The second year may be blind while the bulb grows some new roots and
becomes accustomed to it's new home.  After that it should bloom
yearly.  If the bulb takes a year off, one should not be upset.  Most
true bulbs have "contractile" roots which roughly means they anchor the
bulb by growing straight downward.  A tall clay pot is the best thing
and a gritty soil with some humus is good.  Leave the bulb alone as long
as you like.  Division the of daughter bulbs is not necessary but can be
done after dormancy if you like.

With winter or spring bloom in the north, you will have to keep the now
floppy and unattractive foliage going along until you can put it
outside.  It will need light and water and feeding.  Find a place in you
house where you can line up the pots and wait out the cold weather.  If
you remove the foliage at this stage, there will be no flowers a year
from now.

After blooming the bulb must mature the foliage and it must be
fertilized several time while doing so to make another big show. In the
north it may sometimes refuse to dry off so when the freezing weather
comes, you slice off the foliage and store dry, dark and above
freezing.  A new flower bud will appear when it feels like coming up,
all different times as what you are buying are hybrids.  If you are past
the best part of winter, you can warm up the pot and water to urge them
to get started.

There are several original sources of the hybrids, Dutch bred and
African bred. The Africans are shorter, have smaller bulbs and work out
on a window sill better than the well known Dutch.  The Dutch hybrids
are very tall.  All are easy to buy but you need a catalog for a wide
selection.  Look in at Scheepers and see some of the new hybrids on the
market.  Pink Floyd is long lasting and an unusual form. Cybisters are
also unusual and treat to have some new ones to try, also Scheepers.

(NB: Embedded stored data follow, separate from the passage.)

-- ==== Sys2Proof/Tests/Slice0.lean ====
section
/-! SUPPORT. The model's own tests. Expected results are those of `spec/95_test_vectors.md` (named D1, S2, … as there),
of `spec/30_encoding.md` and of the codewords that section 2.1 of the vectors prints; a witness theorem shows that the
hypotheses of a statement of Certificates/Slice0/Obligations.lean can be met, at the ends of the ranges it names. -/

namespace Sys2Proof.Tests

open Sys2Proof Sys2Proof.Machine

set_option Elab.async false

/-- The machine after reset and INIT_TABLES. -/
def idle : State := { State.reset with tablesReady := true }

/-- A parse at a place of the grammar, with 40 bits available. -/
def place (ph : Phase) : Parse :=
  { pos := 0, budget := 40, header := false, cnt := 0, extStart := 0, acc := 0, phase := ph }

/-- A machine with the given parameters inside a parse. -/
def parsing (q : Params) (p : Parse) : State := { idle with params := q, parse := some p }

/-- The parameters after reset. -/
def zeroParams : Params := idle.params

/-- A machine whose bitstream starts with the given bytes. -/
def streaming (m : Memory) : State := { idle with host := { idle.host with bitstream := m } }

/-- A predicate of the next state. -/
def after (o : Out) (f : State → Bool) : Bool :=
  match o with
  | .next t => f t
  | .fault _ => false
  | .refused _ => false

/-- Decoding in the candidate configuration. -/
def element (ph : Phase) (l : List Bool) : Except DecodeError (Instr × Nat) :=
  decodeElement Config.candidate ⟨ph, false, 0⟩ (bitAt l)

/-! ## Well-formedness: an ill-formed term for each check -/

theorem test_wf_iid_delta : (Instr.iidData 31).wf Config.candidate = false ∧ (Instr.iidData (-31)).wf Config.candidate = false
    ∧ (Instr.iidData 30).wf Config.candidate = true := by decide +kernel
theorem test_wf_icc_delta : (Instr.iccData 8).wf Config.candidate = false ∧ (Instr.iccData (-7)).wf Config.candidate = true := by
  decide +kernel
theorem test_wf_ipd_delta : (Instr.ipdData 8).wf Config.candidate = false ∧ (Instr.ipdData (-1)).wf Config.candidate = false := by
  decide +kernel
theorem test_wf_opd_delta : (Instr.opdData 8).wf Config.candidate = false ∧ (Instr.opdData 7).wf Config.candidate = true := by
  decide +kernel
theorem test_wf_apply : (Instr.apply (-1)).wf Config.candidate = false ∧ (Instr.apply 65).wf Config.candidate = false
    ∧ (Instr.apply 64).wf Config.candidate = true := by decide

/-- A codeword of no bits, one that does not fit its length, one of 28 bits, a codeword that begins another one, an
incomplete table, and an offset outside the table (`47_constant_tables.md` R303). -/
theorem test_wf_huffman :
    (⟨[(0, 0)], 0⟩ : HuffTable).wf = false ∧ (⟨[(2, 1), (0, 1)], 0⟩ : HuffTable).wf = false
      ∧ (⟨[(0, 1), (1, 28)], 0⟩ : HuffTable).wf = false ∧ (⟨[(1, 1), (2, 2), (0, 2)], 0⟩ : HuffTable).wf = false
      ∧ (⟨[(0, 1), (2, 2)], 0⟩ : HuffTable).wf = false ∧ (⟨[(0, 1), (1, 1)], 2⟩ : HuffTable).wf = false
      ∧ (⟨[(0, 1), (1, 1)], 1⟩ : HuffTable).wf = true := by decide +kernel

theorem test_wf_tables : ([
    { Tables.candidate with nrIidIcc := [10] }, { Tables.candidate with nrIidIcc := [10, 20, 34, 10, 20, 33] },
    { Tables.candidate with nrIidIcc := [20, 20, 34, 10, 20, 34] }, { Tables.candidate with nrIpdOpd := [] },
    { Tables.candidate with nrIpdOpd := [5, 11, 17, 5, 11, 16] }, { Tables.candidate with iidQuant := [false] },
    { Tables.candidate with iidQuant := [true, false, false, true, true, true] }, { Tables.candidate with huff := [] },
    { Tables.candidate with huff := rep 10 ⟨[], 0⟩ }, { Tables.candidate with kToI20 := [] },
    { Tables.candidate with kToI20 := rep 71 20 }, { Tables.candidate with kToI34 := [] },
    { Tables.candidate with kToI34 := rep 91 34 }, { Tables.candidate with f20_0_8 := [] },
    { Tables.candidate with f34_0_12 := [] }, { Tables.candidate with f34_1_8 := rep 8 [] },
    { Tables.candidate with f34_2_4 := [] }, { Tables.candidate with g1Q2 := [] }, { Tables.candidate with ha := [] },
    { Tables.candidate with ha := rep 46 [] }, { Tables.candidate with hb := [] },
    { Tables.candidate with hb := rep 46 [] }, { Tables.candidate with pdRe := [] }, { Tables.candidate with pdIm := [] },
    { Tables.candidate with qFract20 := [] }, { Tables.candidate with qFract34 := [] },
    { Tables.candidate with phiFract20 := [] }, { Tables.candidate with phiFract34 := [] }]
      : List Tables).all (fun t => !t.wf) = true := by decide +kernel

theorem test_wf_config : ([
    { Config.candidate with fmt := .binary 0 (-126) 127 }, { Config.candidate with fmt := .binary 24 1 127 },
    { Config.candidate with fmt := .binary 24 (-126) (-1) }, { Config.candidate with maxNumEnv := 4 },
    { Config.candidate with maxDelay := 13 }, { Config.candidate with apLinkDelay := [3, 4] },
    { Config.candidate with apLinkDelay := [3, 4, 6] }, { Config.candidate with apCoeff := [] },
    { Config.candidate with shortDelayBand20 := 29 }, { Config.candidate with shortDelayBand20 := 72 },
    { Config.candidate with shortDelayBand34 := 49 }, { Config.candidate with shortDelayBand34 := 92 },
    { Config.candidate with peakDecayFactor := .one }, { Config.candidate with peakDecayFactor := .nan },
    { Config.candidate with maxNrIidIcc := 33 }, { Config.candidate with maxNrIpdOpd := 16 },
    { Config.candidate with third := .zero }, { Config.candidate with third := .nan },
    { Config.candidate with fmt := .exact },
    { Config.candidate with tables := { Tables.candidate with huff := [] } }]
      : List Config).all (fun c => !c.wf) = true := by decide +kernel

/-- The candidate configuration is a PS core. -/
theorem candidate_wf : Config.candidate.wf = true := by decide +kernel

/-- So is the candidate over the reals, with one third for `THIRD` (`42_band_remap.md` R209). -/
theorem test_wf_exact : ({ Config.candidate with fmt := .exact, third := .fin (1 / 3) } : Config).wf = true := by
  decide +kernel

/-! ## Decoding: the payload elements, their bits as `30_encoding.md` R103 to R117 and the vectors write them -/

theorem test_decode_psHeader : element .psHeader [true] = .ok (.psHeader true, 1) := rfl
theorem test_decode_enableIid : element .enableIid [true] = .ok (.enableIid true, 1) := rfl
theorem test_decode_iidMode : element .iidMode [false, true, true] = .ok (.iidMode 3, 3) := rfl
theorem test_decode_enableIcc : element .enableIcc [false, true] = .ok (.enableIcc false, 1) := rfl
theorem test_decode_iccMode : element .iccMode [true, true, false] = .ok (.iccMode 6, 3) := rfl
theorem test_decode_enableExt : element .enableExt [true] = .ok (.enableExt true, 1) := rfl
theorem test_decode_frameClass : element .frameClass [true] = .ok (.frameClass true, 1) := rfl
theorem test_decode_numEnvIdx : element .numEnvIdx [false, true] = .ok (.numEnvIdx 1, 2) := rfl
/-- S2: border 10. -/
theorem test_decode_border : element (.border 1) [false, true, false, true, false] = .ok (.borderPosition 10, 5) := rfl
theorem test_decode_iidDt : element (.iidDt 0) [true] = .ok (.iidDt true, 1) := rfl
/-- `huff_iid_df0`: `1101` is -2. -/
theorem test_decode_iidData : element (.iidData 0 0 false) [true, true, false, true] = .ok (.iidData (-2), 4) := by
  decide +kernel
/-- `huff_iid_dt0`: `10` is -1; `huff_iid_dt1`: `011` is -1. -/
theorem test_decode_iidData_dt : element (.iidData 0 0 true) [true, false] = .ok (.iidData (-1), 2)
    ∧ decodeElement Config.candidate ⟨.iidData 0 0 true, true, 0⟩ (bitAt [false, true, true]) = .ok (.iidData (-1), 3) := by
  decide +kernel
theorem test_decode_iccDt : element (.iccDt 0) [false] = .ok (.iccDt false, 1) := rfl
/-- `huff_icc_df`: `1111111111110` is +7. -/
theorem test_decode_iccData : element (.iccData 0 0 false) (rep 12 true ++ [false]) = .ok (.iccData 7, 13) := by
  decide +kernel
theorem test_decode_extSize : element .extSize [true, true, true, true] = .ok (.extSize 15, 4) := rfl
theorem test_decode_extEsc : element .extEsc [true, false, false, false, false, false, false, true]
    = .ok (.extEsc 129, 8) := rfl
theorem test_decode_extId : element .extId [true, false] = .ok (.extId 2, 2) := rfl
theorem test_decode_extFill : decodeElement Config.candidate ⟨.extFill, false, 6⟩ (bitAt [true, false, true])
    = .ok (.extFill, 6) := rfl
theorem test_decode_enableIpdopd : element .enableIpdopd [true] = .ok (.enableIpdopd true, 1) := rfl
theorem test_decode_ipdDt : element (.ipdDt 0) [true] = .ok (.ipdDt true, 1) := rfl
/-- `huff_ipd_df`: `0011` is 5; `huff_ipd_dt`: `00011` is 3. -/
theorem test_decode_ipdData : element (.ipdData 0 0 false) [false, false, true, true] = .ok (.ipdData 5, 4)
    ∧ element (.ipdData 0 0 true) [false, false, false, true, true] = .ok (.ipdData 3, 5) := by decide +kernel
theorem test_decode_opdDt : element (.opdDt 0) [false] = .ok (.opdDt false, 1) := rfl
/-- `huff_opd_df`: `01111` is 4; `huff_opd_dt`: `00110` is 4. -/
theorem test_decode_opdData : element (.opdData 0 0 false) [false, true, true, true, true] = .ok (.opdData 4, 5)
    ∧ element (.opdData 0 0 true) [false, false, true, true, false] = .ok (.opdData 4, 5) := by decide +kernel
theorem test_decode_reservedPs : element .reservedPs [true] = .ok (.reservedPs true, 1) := rfl

/-! ## Decoding: the commands (`30_encoding.md` R119; arguments log 14) -/

theorem test_decode_initTables : decodeCommand ⟨0b0000, []⟩ = .ok .initTables := rfl
theorem test_decode_reset : decodeCommand ⟨0b0001, []⟩ = .ok .reset := rfl
theorem test_decode_readData : decodeCommand ⟨0b0010, [31]⟩ = .ok (.readData 31) := rfl
theorem test_decode_apply : decodeCommand ⟨0b0011, [64]⟩ = .ok (.apply 64) := rfl
theorem test_decode_remap20 : decodeCommand ⟨0b0100, [2, 5, 1, 0]⟩ = .ok (.remap20 .ipd 5 1 false) := rfl
theorem test_decode_remap34 : decodeCommand ⟨0b0101, [0, 20, 1, 1]⟩ = .ok (.remap34 .iid 20 1 true) := rfl
theorem test_decode_remapVal20 : decodeCommand ⟨0b0110, [0, 0, 5]⟩ = .ok (.remapVal20 ⟨.h11, .re, 5⟩) := rfl
theorem test_decode_remapVal34 : decodeCommand ⟨0b0111, [3, 1, 0]⟩ = .ok (.remapVal34 ⟨.h22, .im, 0⟩) := rfl
theorem test_decode_hybridAnalysis : decodeCommand ⟨0b1000, [0]⟩ = .ok (.hybridAnalysis false) := rfl
theorem test_decode_decorrelate : decodeCommand ⟨0b1001, [1, 1]⟩ = .ok (.decorrelate .rbuf true) := rfl
theorem test_decode_stereoProcess : decodeCommand ⟨0b1010, [1]⟩ = .ok (.stereoProcess true) := rfl
theorem test_decode_hybridSynthesis : decodeCommand ⟨0b1011, [0, 0, 1]⟩ = .ok (.hybridSynthesis .lbuf false .right) := rfl
theorem test_decode_unassigned : decodeCommand ⟨0b1100, []⟩ = .error .unassignedCode
    ∧ decodeCommand ⟨0b1111, []⟩ = .error .unassignedCode := ⟨rfl, rfl⟩
theorem test_decode_badArgument : decodeCommand ⟨0b0010, [-1]⟩ = .error .badArgument
    ∧ decodeCommand ⟨0b1000, [2]⟩ = .error .badArgument ∧ decodeCommand ⟨0b0100, [4]⟩ = .error .badArgument := ⟨rfl, rfl, rfl⟩
theorem test_decodeTableWord : decodeTableWord 8 3 = some (.apply 0) ∧ decodeTableWord 8 12 = none := by decide

/-! ## Steps -/

/-- The first step after reset runs the word that was placed (P6). -/
theorem test_step_reset : after (step (State.reset.withFetchWord 8 1)) (fun t => t.tablesReady && (t.status == .ok)) = true := by
  decide +kernel
theorem test_step_unassigned : step (State.reset.withFetchWord 8 13) = .refused .unassignedCode := rfl

/-- D1: one IID row by frequency delta. -/
theorem test_readData_success :
    after (exec (.readData 31) (streaming [(0, 0xC0), (1, 0x52), (2, 0xB0), (3, 0xD0)])) (fun t =>
      (t.status == .okBits 31) && (t.host.hostpos == 31) && t.params.start
        && ((cell [] t.params.iidPar 0).take 10 == [1, 0, 0, 2, 2, 2, 0, 0, 0, 0])) = true := by decide +kernel
/-- S2: decreasing borders. -/
theorem test_readData_error :
    after (exec (.readData 40) (streaming [(0, 0xC1), (1, 0x54), (2, 0x5A), (3, 0xA0)])) (fun t =>
      (t.status == .invalidData .borderOrder) && (t.host.hostpos == 40) && !t.params.start
        && (t.params.borderPosition.take 3 == [-1, 10, 5]) && (t.params.numEnv == 2)) = true := by decide +kernel
/-- D3: explicit border, ICC, the IPD/OPD extension with a wrap, and the fix-up. -/
theorem test_readData_extension :
    after (exec (.readData 91) (streaming [(0, 0xC4), (1, 0x63), (2, 0xD8), (3, 0x14), (4, 0x1F), (5, 0x10), (6, 0xF0),
      (7, 0x84), (8, 0x2F), (9, 0x65), (10, 0xFD), (11, 0xE0)])) (fun t =>
      (t.status == .okBits 91) && (t.params.numEnv == 2) && (t.params.borderPosition.take 3 == [-1, 15, 31])
        && ((cell [] t.params.iccPar 1).take 10 == [3, 3, 3, 4, 4, 4, 4, 2, 2, 2])
        && ((cell [] t.params.ipdPar 1).take 5 == [1, 1, 0, 0, 2])
        && ((cell [] t.params.opdPar 0).take 5 == [0, 4, 4, 4, 4]) && t.params.enableIpdopd) = true := by decide +kernel
/-- D10: the escaped size and sixty-one unknown extensions. -/
theorem test_extEsc : after (exec (.extEsc 1) (parsing zeroParams { place .extEsc with cnt := 15 })) (fun t =>
    t.parse == some { place .extId with pos := 8, cnt := 128 }) = true := by decide +kernel

/-- D14: 34 to 20 bands, truncating toward zero. -/
theorem test_remap20 :
    after (exec (.remap20 .iid 34 1 true) { idle with params := { zeroParams with iidPar :=
      [[3, 1, -2, 0, 0, 0, 5, -4, 0, 0, 7, -7, 1, 2] ++ rep 14 0 ++ [1, 2, 3, 5, 0, 0]] } }) (fun t =>
      t.work.mapped.iid == [[2, -1, 0, 0, 0, 0, 7, -7, 1, 0] ++ rep 8 0 ++ [2, 0]]) = true := by decide +kernel
/-- D15: 5 bands to 17. -/
theorem test_remap34 :
    after (exec (.remap34 .ipd 5 1 false) { idle with params := { zeroParams with ipdPar := [[6, 6, 6, 7, 7]] } }) (fun t =>
      t.work.mapped.ipd == [[6, 6, 6, 6, 6, 6, 6, 6, 6, 6, 7, 7, 7, 7, 7, 7, 0]]) = true := by decide +kernel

The size of the mother bulb is what dictates the number of scapes.  A
good sized Dutch bulb is 32-34 cm. in circumference.  A smaller sized
bulb which would be sold in the chain stores will produce usually just
one scape.  The African bred bulbs are smaller yet produce several
scapes.  To my surprise I saw some prize African CV's in Walmart this
year.   Always open the box or view the package to check the progress of
the flower scape.  If started it may be twisted around in the box and be
useless as a blooming plant this winter.  Open the box whatever way it
is sealed before you buy it.  A catalog dealer will not send such a bulb
but if you find one boxed and want it, do check.

We in the north are all done ordering anything now.  These must be put
on a reminder list for next fall. Therefore a boxed store bulb might be
you only chance.  You will not find the Haemanthus in a garden center, a
catalog order is necessary.    In the southern states other methods are
followed.  Along the gulf states and in Florida, they are grown outdoors
and follow a different timetable.

If you want to pass along any of this plus my name, feel free.  I would
write this to list but I am not able to handle any more mail this week. 
You were certainly correct, a lot of messages, fun reading.  I sent the
link on to a friend who needs more mail.

Thanks again.  It looks like great fun.  I will sign on.